Stored dataset items
/-! ### The calendar, the zone and `TZ_CUTOFF` -/

/-- V-C5, V-C6. -/
theorem test_day_counts : daysFromCivil 2100 3 1 = 47541 ∧ daysFromCivil 0 1 1 = -719528 := by decide
/-- V-C9. -/
theorem test_weekdays : weekdayOf 1999 12 31 = 5 ∧ weekdayOf 2099 12 31 = 4 ∧ weekdayOf 2100 3 1 = 1 := by decide
/-- V-C10. -/
theorem test_leap_years : [2000, 2020, 2021, 2100].map isLeap = [true, true, false, false] := by decide
/-- V-C13, V-C18. -/
theorem test_transitions :
    hardware.zone.summerStart 2019 = 25899900 ∧ hardware.zone.summerEnd 2019 = 26202300 ∧
      hardware.zone.summerStart 2100 = 68497980 ∧ hardware.zone.summerEnd 2100 = 68810460 := by decide
/-- V-C20: at a transition the next one is the following one. -/
theorem test_next_transition : nextTransition hardware 26202300 = some 26424060 := by decide
/-- V-C22. -/
theorem test_announce :
    [26202239, 26202240, 26202299, 26202300].map (announce hardware) = [some false, some true, some true, some false] := by
  decide
/-- V-P2: the transition at the cutoff does not exist, so bit 16 is 0. -/
theorem test_cutoff_encode :
    encodeResponse cutoff2038 { year := 2038, month := 3, day := 28, hour := 0, minute := 30 } =
      scalarResponse 0xe07e8826140000 := by decide
/-- V-P4: with no next transition check 12 is skipped. -/
theorem test_cutoff_check12_skipped :
    decodeResponse cutoff2038 0xe07e8826150000 =
      { Response.zero with qYear := 2038, qMonth := 3, qDay := 28, qHour := 1, qMinute := 30 } := by decide
/-- V-P5: the zone is undefined after the cutoff. -/
theorem test_cutoff_check9 : decodeResponse cutoff2038 0xe0f01240120000 = errorResponse 1 9 0 0xe0f01240120000 := by decide
/-- V-P7, V-P8. -/
theorem test_cutoff_encodeLocal :
    encodeLocalResponse cutoff2038 { year := 2038, month := 3, day := 28, hour := 1, minute := 59 } =
        scalarResponse 0xe07e882b340000 ∧
      encodeLocalResponse cutoff2038 { year := 2038, month := 3, day := 28, hour := 2, minute := 0 } =
        errorResponse 4 15 3 0 := by decide

/-! ### A host's program -/

/-- Program P1: the source's bit string, decoded. -/
theorem test_decodeStr_p1 :
    (match decodeStr stringW1 State.reset with | .next s => s.responses | _ => []) =
      [scalarResponse 0x82312832744a50,
       { Response.zero with qYear := 2020, qMonth := 11, qDay := 12, qHour := 1, qMinute := 13 }] := by decide
/-- V-F10: 59 characters; the second request is not issued. -/
theorem test_decodeStr_short :
    (match decodeStr (List.replicate 59 0x30) State.reset with | .next s => s.responses | _ => []) =
      [errorResponse 1 14 0 0] := by decide
/-- The forms of 30_encoding.md R65. -/
theorem test_assemble_extract :
    assemble "EXTRACT 0x494f17c09120000, 21, 27".toList = some (.operation (.extract 0x494f17c09120000 21 27)) := by decide
theorem test_assemble_encode :
    assemble "ENCODE 2025-07-17T18:48Z".toList = some (.operation (.encode 2025 7 17 18 48)) := by decide
theorem test_assemble_encodeLocal :
    assemble "ENCODE_LOCAL 2020-11-12T01:13".toList = some (.operation (.encodeLocal 2020 11 12 1 13)) := by decide
theorem test_assemble_decodeStr : assemble "DECODE_STR \"01\"".toList = some (.decodeString [0x30, 0x31]) := by decide
/-- An operand that fits no field stands for no request (log 15). -/
theorem test_assemble_out_of_range : assemble "EXTRACT 1, 64, 3".toList = none := by decide

/-! ### Witnesses: a state and operands that meet the hypotheses of each statement, each clause at a boundary -/

/-- A state that no single operation made: one request waiting, one response delivered. -/
def busy : State := { requests := [encode (.bcdEnc 99), bareRequest 0xF], responses := [errorResponse 4 15 6 0] }

/-- The instant 0 lies outside every summer time, by more than half a day. -/
theorem summer_apart_from_zero (year : Int) :
    (1000 < hardware.zone.summerStart year ∧ 1000 < hardware.zone.summerEnd year) ∨
      (hardware.zone.summerStart year < -1000 ∧ hardware.zone.summerEnd year < -1000) := by
  have hs := summerStart_bounds year
  have he := summerEnd_bounds year
  simp only [daysFromCivil_eq _ _ _ _ rfl, boolInt] at hs he
  norm_num at hs he
  omega

theorem witness_RequestBytesDecodeToTheirOperation :
    [Instr.reserved0, .extract (2 ^ 64 - 1) 63 63, .bcdDec (2 ^ 64 - 1), .bcdEnc 0, .parity 0 63 0,
      .frameFromWord (2 ^ 64 - 1), .frameFromString 255 (List.replicate 60 0xff), .bit 0 63, .range (2 ^ 64 - 1) 0 63,
      .decode (2 ^ 64 - 1), .encode 4095 15 31 31 63, .encodeLocal 0 0 0 0 0, .reservedC, .reservedD, .reservedE,
      .reservedF].all Instr.wf = true := by decide

/-- Two requests of BCD_DEC that differ in every field it does not read. -/
theorem witness_UnreadFieldsHaveNoEffect :
    let p := encode (.bcdDec 0x59)
    let q := { p with lo := 63, hi := 63, sLen := 255, dtYear := 4095, dtMonth := 15, dtDay := 31, dtHour := 31, dtMinute := 63 }
    agreeOnReads p q ∧ p ≠ q := by
  refine ⟨⟨rfl, fun _ => rfl, ?_, ?_, ?_, ?_⟩, by decide⟩ <;> exact fun h => absurd h (by decide)

theorem witness_StepRunsTheDecodedRequest :
    busy.requests = encode (.bcdEnc 99) :: [bareRequest 0xF] ∧ decode (encode (.bcdEnc 99)) = .bcdEnc 99 ∧
      decodeTableWord 8 0x0 = some .reserved0 := by decide

theorem witness_StepWithoutRequestGivesNoResponse : State.reset.requests = [] := by decide

theorem witness_QueuedRequestsAreIndependent :
    busy.requests = [encode (.bcdEnc 99)] ++ bareRequest 0xF :: [] ∧
      busy.requests = [] ++ encode (.bcdEnc 99) :: [bareRequest 0xF] := by decide

/-- A state with a response and a request, its step, and the invariant before it. -/
theorem witness_StepKeepsResponsesLegal : busy.Inv ∧ ∃ t, step busy = .next t ∧ t.responses.length = 2 := by
  refine ⟨fun rsp h => .inr (.inr ?_), _, rfl, by decide⟩
  simp only [busy, List.mem_singleton] at h
  subst h
  unfold Response.resultsZero
  decide

/-- An error of an operation that reads `a` and one of an operation that does not. -/
theorem witness_ErrorsCarryNoPartialResult :
    exec (.bcdEnc 100) busy = .next (answered busy (errorResponse 4 15 2 100)) ∧
      exec (.frameFromString 59 (List.replicate 60 0)) busy = .next (answered busy (errorResponse 1 14 0 0)) ∧
      (errorResponse 4 15 2 100).errKind ≠ 0 ∧ (errorResponse 1 14 0 0).errKind ≠ 0 := by
  refine ⟨rfl, rfl, ?_⟩
  decide

/-- A scalar, a datetime and an error. -/
theorem witness_EachOperationWritesItsOwnFields :
    exec (.bcdEnc 99) busy = .next (answered busy (scalarResponse 0x99)) ∧ (scalarResponse 0x99).errKind = 0 ∧
      opcodeOf (.bcdEnc 99) ≠ 0x9 ∧
      (∃ rsp, exec (.decode 0x494f17c09120000) busy = .next (answered busy rsp) ∧ rsp.errKind = 0 ∧
        opcodeOf (.decode 0x494f17c09120000) = 0x9) ∧
      exec (.bcdEnc 100) busy = .next (answered busy (errorResponse 4 15 2 100)) ∧
      (errorResponse 4 15 2 100).errKind ≠ 0 :=
  ⟨rfl, rfl, by decide, ⟨_, rfl, by decide, by decide⟩, rfl, by decide⟩

/-- No error, an ARGUMENT error and another error. -/
theorem witness_ReservedStatusCodesAreNeverProduced :
    exec (.bcdEnc 99) busy = .next (answered busy (scalarResponse 0x99)) ∧
      exec .reservedF busy = .next (answered busy (errorResponse 4 15 6 0)) ∧
      exec (.frameFromWord (2 ^ 60)) busy = .next (answered busy (errorResponse 1 13 0 0x1000000000000000)) :=
  ⟨rfl, rfl, rfl⟩

theorem witness_ReservedCodesAnswerAnArgumentError :
    Instr.reservedF ∈ [Instr.reserved0, .reservedC, .reservedD, .reservedE, .reservedF] ∧
      { bareRequest 0xC with a := 0x494f17c09120000 }.op ∈ [0x0#4, 0xC#4, 0xD#4, 0xE#4, 0xF#4] := by decide

/-- `lo ≤ hi` at its edges, and `hi < lo` at its edges; PARITY has the same hypotheses. -/
theorem witness_ExtractReturnsTheField :
    (2 ^ 64 - 1 < 2 ^ 64 ∧ 0 < 64 ∧ 63 < 64 ∧ 0 ≤ 63) ∧ (63 < 64 ∧ 63 ≤ 63) ∧ (0 < 64 ∧ 1 < 64 ∧ 0 < 1) ∧ (0 < 63) := by
  decide
theorem witness_ParityCountsOnesModuloTwo :
    (2 ^ 64 - 1 < 2 ^ 64 ∧ 0 < 64 ∧ 63 < 64 ∧ 0 ≤ 63) ∧ (63 < 64 ∧ 63 ≤ 63) ∧ (0 < 64 ∧ 1 < 64 ∧ 0 < 1) ∧ (0 < 63) := by
  decide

REQUIREMENT:
The reply should consist solely of the lines above from the one that has "qMinute := 13" through the one that has "a boundary -/", reproduced exactly.

SOLUTION TO THIS EXERCISE:
       { Response.zero with qYear := 2020, qMonth := 11, qDay := 12, qHour := 1, qMinute := 13 }] := by decide
/-- V-F10: 59 characters; the second request is not issued. -/
theorem test_decodeStr_short :
    (match decodeStr (List.replicate 59 0x30) State.reset with | .next s => s.responses | _ => []) =
      [errorResponse 1 14 0 0] := by decide
/-- The forms of 30_encoding.md R65. -/
theorem test_assemble_extract :
    assemble "EXTRACT 0x494f17c09120000, 21, 27".toList = some (.operation (.extract 0x494f17c09120000 21 27)) := by decide
theorem test_assemble_encode :
    assemble "ENCODE 2025-07-17T18:48Z".toList = some (.operation (.encode 2025 7 17 18 48)) := by decide
theorem test_assemble_encodeLocal :
    assemble "ENCODE_LOCAL 2020-11-12T01:13".toList = some (.operation (.encodeLocal 2020 11 12 1 13)) := by decide
theorem test_assemble_decodeStr : assemble "DECODE_STR \"01\"".toList = some (.decodeString [0x30, 0x31]) := by decide
/-- An operand that fits no field stands for no request (log 15). -/
theorem test_assemble_out_of_range : assemble "EXTRACT 1, 64, 3".toList = none := by decide

/-! ### Witnesses: a state and operands that meet the hypotheses of each statement, each clause at a boundary -/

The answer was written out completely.